Un contexte politique et d’émergence de nouveaux acteurs
L’actualité récente a relancé la question de la vérification de l’âge en ligne, qu’ils s’agissent d’un renouveau du contrôle parental ou de la mise en demeure de sites à caractère pornographique. La CNIL a déjà eu l’occasion de se pencher sur ces questions, dans sa série de recommandations concernant les mineurs et le numérique et en particulier sur la vérification de l’âge pour l’accès aux sites pornographiques, dans son avis du 3 juin 2021.
Il y avait été recommandé le recours à un système respectueux de la vie privée, mis en place par un tiers vérificateur lors du processus de vérification d’âge par les sites. L’intérêt d’une telle solution réside notamment dans la mise en œuvre de mécanismes permettant d’empêcher, d’une part, que le tiers de confiance identifie le site ou l’application à l’origine d’une demande de vérification et, d’autre part, de limiter la capacité du site à l’origine de cette demande d’identifier l’individu concerné.
Dans l’aspect pratique de la mise en œuvre d’un tel système, il y a deux dimensions à prendre en compte : d’abord la création de l’information d’âge (ou de majorité par exemple, si la vérification d’âge ne vise que des seuils : « a plus de 18 ans »), et la question de la vérification de l’âge par un service. Ces deux aspects soulèvent inévitablement des questions relatives à la sécurité, la fiabilité et à la protection des données et de la vie privée des individus (notamment quand il s’agit d’informations relatives à une supposée orientation sexuelle). L’obtention de l’information d’âge (ou preuve d’âge) par le tiers de confiance n’est pas explicitement traitée ici et pourra faire l’objet d’une communication ultérieure. Le Pôle d’Expertise de la Régulation Numérique (PEReN) a par ailleurs consacré le n°4 de sa collection Éclairage sur…à ce sujet (« Détection des mineurs en ligne : peut-on concilier efficacité, commodité et anonymat ? »).
Mise en œuvre d’un démonstrateur
Dans ce sens, le LINC met à disposition la démonstration d’une solution « idéale » dans un contexte de développement des outils et acteurs de la vérification d’âge. Elle repose sur des briques de base utilisées en cryptologie sous l’expression « preuve à divulgation nulle de connaissance » ou « zero-knowledge proof » (voir l’encadré n°1 ci-dessous). Ces briques permettent ainsi à des personnes identifiées de prouver qu'une situation est réelle sans avoir à révéler les informations relatives à cette situation. Ce démonstrateur prouve ainsi qu’il est possible, à travers un système de tiers, de garantir la protection de l’identité de l’individu et le principe de minimisation des données.
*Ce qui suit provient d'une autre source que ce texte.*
/-! ### Steps and decoding -/

/-- The model's step (logs 1, 2, 4): with an event at the head of the script that decodes to a
well-formed instruction, `step` is `exec` of that instruction in the state with the event's levels on
tick_ms and can_status and the event taken off the script; with a signal that is no row, `step` refuses
by the decoder's name for it; with an empty script, `step` is `MAIN`'s step of the present phase. -/
def Obligations.StepRunsTheDecodedInstruction : Prop :=
  (∀ (s : State) (inp : Input) (rest : List Input) (i : Instr), s.script = inp :: rest →
    decode s.params (.event inp.event) = .ok i → i.wf s.params = true →
    step s = exec i
      { s with tickMs := inp.tickMs, canStatus := inp.canStatus, script := rest })
  ∧ (∀ (s : State) (inp : Input) (rest : List Input) (e : DecodeError), s.script = inp :: rest →
      decode s.params (.event inp.event) = .error e → step s = .refused (.signal e))
  ∧ ∀ s : State, s.script = [] →
      step s = exec (match s.dph with
        | .sample => .dSample
        | .handle => .dHandle
        | .clear => .dClear) s

/-- Packets written out byte by byte from 30_encoding.md (R91, R97) and the scenarios of
95_test_vectors.md decode to the instructions they stand for, with the default parameters. -/
def Obligations.WrittenWordsDecode : Prop :=
  decode .default (.event (.cmd [0x11#8, 0x00#8, 0x02#8, 0x00#8, 0x00#8, 0x06#8, 0x04#8, 0x02#8,
      0x00#8, 0x0A#8, 0x00#8, 0x00#8, 0x00#8, 0x00#8, 0x00#8, 0x22#8]))
    = .ok (.cmdOpen ⟨0#8, 0#8, 0#8, #v[6#8, 4#8, 2#8, 0#8, 10#8, 0#8, 0#8, 0#8, 0#8, 0#8]⟩)
  ∧ decode .default (.event (.cmd [0x11#8, 0x01#8, 0x06#8, 0x02#8, 0x03#8, 0x00#8, 0x00#8, 0x00#8,
      0x00#8, 0x00#8, 0x00#8, 0x00#8, 0x00#8, 0x00#8, 0x00#8, 0x22#8]))
    = .ok (.getStatus ⟨1#8, 2#8, 3#8, #v[0#8, 0#8, 0#8, 0#8, 0#8, 0#8, 0#8, 0#8, 0#8, 0#8]⟩)
  ∧ decode .default (.event (.data [0x55#8, 0x01#8, 0x1A#8, 0xBC#8, 0xDE#8, 0xF0#8, 0x08#8, 0x01#8,
      0x02#8, 0x03#8, 0x04#8, 0x05#8, 0x06#8, 0x07#8, 0x08#8, 0xAA#8]))
    = .ok (.dataIn 0x01#8 0x1ABCDEF0#32 8#8 #v[1#8, 2#8, 3#8, 4#8, 5#8, 6#8, 7#8, 8#8])
  ∧ decode .default (.usbDataIn [0x55#8, 0x00#8, 0x00#8, 0x00#8, 0x00#8, 0x01#8, 0x23#8, 0x02#8,
      0xAA#8, 0xBB#8, 0x00#8, 0x00#8, 0x00#8, 0x00#8, 0x00#8, 0x00#8, 0x00#8, 0x00#8, 0x12#8,
      0x34#8, 0xAA#8])
    = .ok (.dataOutCan 0#8 0x123#32 2#8 #v[0xAA#8, 0xBB#8, 0#8, 0#8, 0#8, 0#8, 0#8, 0#8] 0x1234#32)

/-- Every well-formed instruction, with every operand its encoding admits, is what the decoder reads
from its encoding, under any well-formed build parameters: no bit of an encoding is dropped. -/
def Obligations.DecodeOfEncodeIsTheInstruction : Prop :=
  ∀ (c : Params) (i : Instr), c.wf = true → i.wf c = true → decode c (encode c i) = .ok i

/-- Each signal has one meaning: whatever signal the decoder accepts, the instruction it answers is
well-formed and encodes to that very signal. So two signals never decode to one instruction. -/
def Obligations.EncodeOfDecodeIsTheSignal : Prop :=
  ∀ (c : Params) (sig : Signal) (i : Instr), decode c sig = .ok i →
    encode c i = sig ∧ i.wf c = true

/-! ### Invariants -/

/-- The values of 10_state.md section 9 (decision D25), with the default build parameters, meet the
four invariants of the model. -/
def Obligations.ResetMeetsTheInvariants : Prop :=
  SchedInv State.reset ∧ DataInv State.reset ∧ OutputInv State.reset ∧ CommandInv State.reset

/-- Every step keeps the scheduler's invariant (10_state.md section 10 (b) and (c), 40_scheduler.md
section 3): the reserved flag bits stay 0, and the snapshot is 0 in SAMPLE and otherwise exactly the
bit of the slot's flag, which is set in `FLAGS`. -/
def Obligations.StepKeepsTheSchedulerInvariant : Prop :=
  ∀ s t : State, SchedInv s → Machine.step s = .next t → SchedInv t

/-- Every step keeps the data invariant (10_state.md section 10 (a) and (d), 30_encoding.md section
5): both slots hold valid frame records, the prescaler is at most 98302, `LAST_ERR` is a byte of the
error-code table, and a halted core shows its fault. -/
def Obligations.StepKeepsTheDataInvariant : Prop :=
  ∀ s t : State, DataInv s → Machine.step s = .next t → DataInv t

/-- Every step keeps what the host may rely on (30_encoding.md sections 3 to 7): every response has its
markers and a status of 0 or 255, and every data message relays a valid frame or reports a code of the
error-code table. -/
def Obligations.StepKeepsTheOutputsGood : Prop :=
  ∀ s t : State, DataInv s → OutputInv s → Machine.step s = .next t → OutputInv t

/-- Every step but `USB_INIT` keeps the command channel's protocol (42_command_channel.md section 5,
with the proviso of 70_reset_and_hazards.md section 2): while the channel is armed no command waits
for its response, and a command that waits is the one in `CMD_RX`. -/
def Obligations.StepKeepsTheCommandProtocol : Prop :=
  ∀ s t : State, SchedInv s → CommandInv s →
    (∀ inp rest, s.script = inp :: rest → inp.event ≠ .init) →
    Machine.step s = .next t → CommandInv t

/-! ### Whole-machine rules -/

/-- The sticky latches and the fixed parameters (10_state.md sections 5 and 10 (e), 00_scope.md
section 4): no instruction but the reset event clears `FAULT` or `HALTED`, and none at all changes a
build parameter or takes back what the environment still has to deliver. -/
def Obligations.OnlyResetClearsFaultAndHalted : Prop :=
  ∀ (s t : State) (i : Instr), exec i s = .next t →
    t.params = s.params ∧ t.script = s.script
      ∧ (i ≠ .resetEvent → (s.fault = true → t.fault = true) ∧ (s.halted = true → t.halted = true))

/-- No lost update across flags (40_scheduler.md section 3, derived there): a flag that is set is
cleared by nothing but reset and the `D_CLEAR` of its own slot. -/
def Obligations.OnlyItsOwnClearClearsAFlag : Prop :=
  ∀ (s t : State) (i : Instr) (f : Flag), SchedInv s → exec i s = .next t →
    hasFlag s.params s.flags f = true → hasFlag t.params t.flags f = false →
    i = .resetEvent ∨ (i = .dClear ∧ s.dph = .clear ∧ prio s.dslot = f)

/-- R141: a flag that is not set is set only by the producer of that flag: VERSION, OPEN and CLOSE by
a command delivery, TRANSMIT by a data delivery, ERROR by `CAN_ERR`, RXRDY by `CAN_RX_DONE` (and by
`RAISE` itself, which occurs inside them); no drain step and no handler sets one. A flag that is set is
cleared by nothing but a step of the main loop (and by reset). -/
def Obligations.OnlyTheProducerRaisesAFlag : Prop :=
  ∀ (s t : State) (i : Instr) (f : Flag), s.params.wf = true → exec i s = .next t →
    (hasFlag s.params s.flags f = false → hasFlag t.params t.flags f = true →
      produces f i = true ∧ agentOf i ≠ some .main)
    ∧ (hasFlag s.params s.flags f = true → hasFlag t.params t.flags f = false →
      i = .resetEvent ∨ agentOf i = some .main)

/-- The same-flag gap (40_scheduler.md section 3 and 70_reset_and_hazards.md section 3, derived
there): a request raised after its handler ran and before the `D_CLEAR` of its slot is lost. For a
command of the code just answered this is the end of the channel: it is accepted, its flag is cleared,
no response is ever owed, and `FAULT` does not show it. -/
def Obligations.SameFlagGapLosesTheRequest : Prop :=
  (∀ (s t : State) (f : Flag), SchedInv s → s.halted = false → s.dph = .clear → prio s.dslot = f →
    exec (.raise f) s = .next t →
    t = s ∧ ∃ u : State, exec .dClear t = .next u ∧ hasFlag u.params u.flags f = false)
  ∧ ∀ (s : State) (f : Flag) (code : Byte) (a : CmdArgs), SchedInv s → CommandInv s →
      s.halted = false → s.cmdArmed = true → s.dph = .clear → prio s.dslot = f →
      codeOf f = some code →
      ∃ t u : State, exec (cmdRow code a) s = .next t ∧ exec .dClear t = .next u
        ∧ cmdDead u ∧ u.outCmd = s.outCmd ∧ u.fault = s.fault

/-- A dead command channel stays dead (42_command_channel.md section 5, 70_reset_and_hazards.md
section 3): when the channel is not armed and no command waits for its response, no run of any length
over any script without reset and `USB_INIT` sends a response or arms the channel again. -/
def Obligations.DeadCommandChannelStaysDead : Prop :=
  ∀ (n : Nat) (s t : State), SchedInv s → cmdDead s →
    (∀ inp ∈ s.script, inp.event ≠ .init ∧ inp.event ≠ .reset) →
    Sys2Proof.core.run n s = .next t →
    cmdDead t ∧ t.outCmd = s.outCmd

/-- A pass serves every flag that was set when it started, in the fixed priority order, each once, and
leaves no flag set (40_scheduler.md section 3, derived there): six slots from slot 0, with no other
step between them, are the handlers of the set flags, VERSION first and RXRDY last, each followed by
the clear of its bit. -/
def Obligations.PassServesTheFlagsInPriorityOrder : Prop :=
  ∀ s : State, SchedInv s → s.halted = false → s.dslot = 0 → s.dph = .sample →
    ∃ t : State, runPass s = .next t
      ∧ t = (List.finRange 6).foldl serviceSlot s
      ∧ t.flags = 0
Bien évidemment, il ne s’agit que d’une preuve de faisabilité : le fonctionnement d’une telle solution repose sur la mise en place d’un écosystème et d’une gouvernance propre et à grande échelle.
Les concepts cryptographiques mobilisés (Olivier Blazy)
Le protocole repose principalement sur un concept cryptographique appelé « signature de groupe ». En termes cryptographiques, cette primitive permet à un utilisateur de signer anonymement au sein d’un groupe. Le terme « anonymement » est à prendre au sens cryptographique ici, au sens RGPD on parlerait de pseudonymat.
Etant donné une signature générée par un membre du groupe, il est impossible (hormis pour une autorité) de savoir quel membre l’a généré. Pour construire une telle primitive, nous combinons deux blocs fondamentaux en cryptographie :
- d’un côté des signatures numériques (qui permettent à quelqu’un de certifier une donnée et à quiconque de vérifier ensuite ce certificat) ;
- et de l’autre des preuves à divulgation nulle de connaissance (dites Zero-Knowledge ou ZK), qui permettent de prouver la connaissance d’un secret sans pour autant révéler ce dernier.
Grâce à la combinaison de ces primitives, une autorité peut générer une clé publique, ajouter des membres au groupe, en leur fournissant un certificat, valide sous la clé principale du groupe, de leur propre clé publique. Ensuite, les membres du groupe vont pouvoir signer des challenges à l’utilisateur, et ce dernier va pouvoir prouver qu’il possède une signature d’un challenge, par quelqu’un appartenant au groupe. De cette façon, les preuves ZK garantissent à la fois le pseudonymat de l’autorité qui a signé (via la propriété de ZK) et le fait que celle-ci est bien membre du groupe (via la propriété dite de soundness, c’est-à-dire que personne ne peut faire une fausse preuve). Ainsi, le site fournisseur de service est sûr de la validité de l’âge de l’utilisateur sans pour autant savoir qui l’a certifié.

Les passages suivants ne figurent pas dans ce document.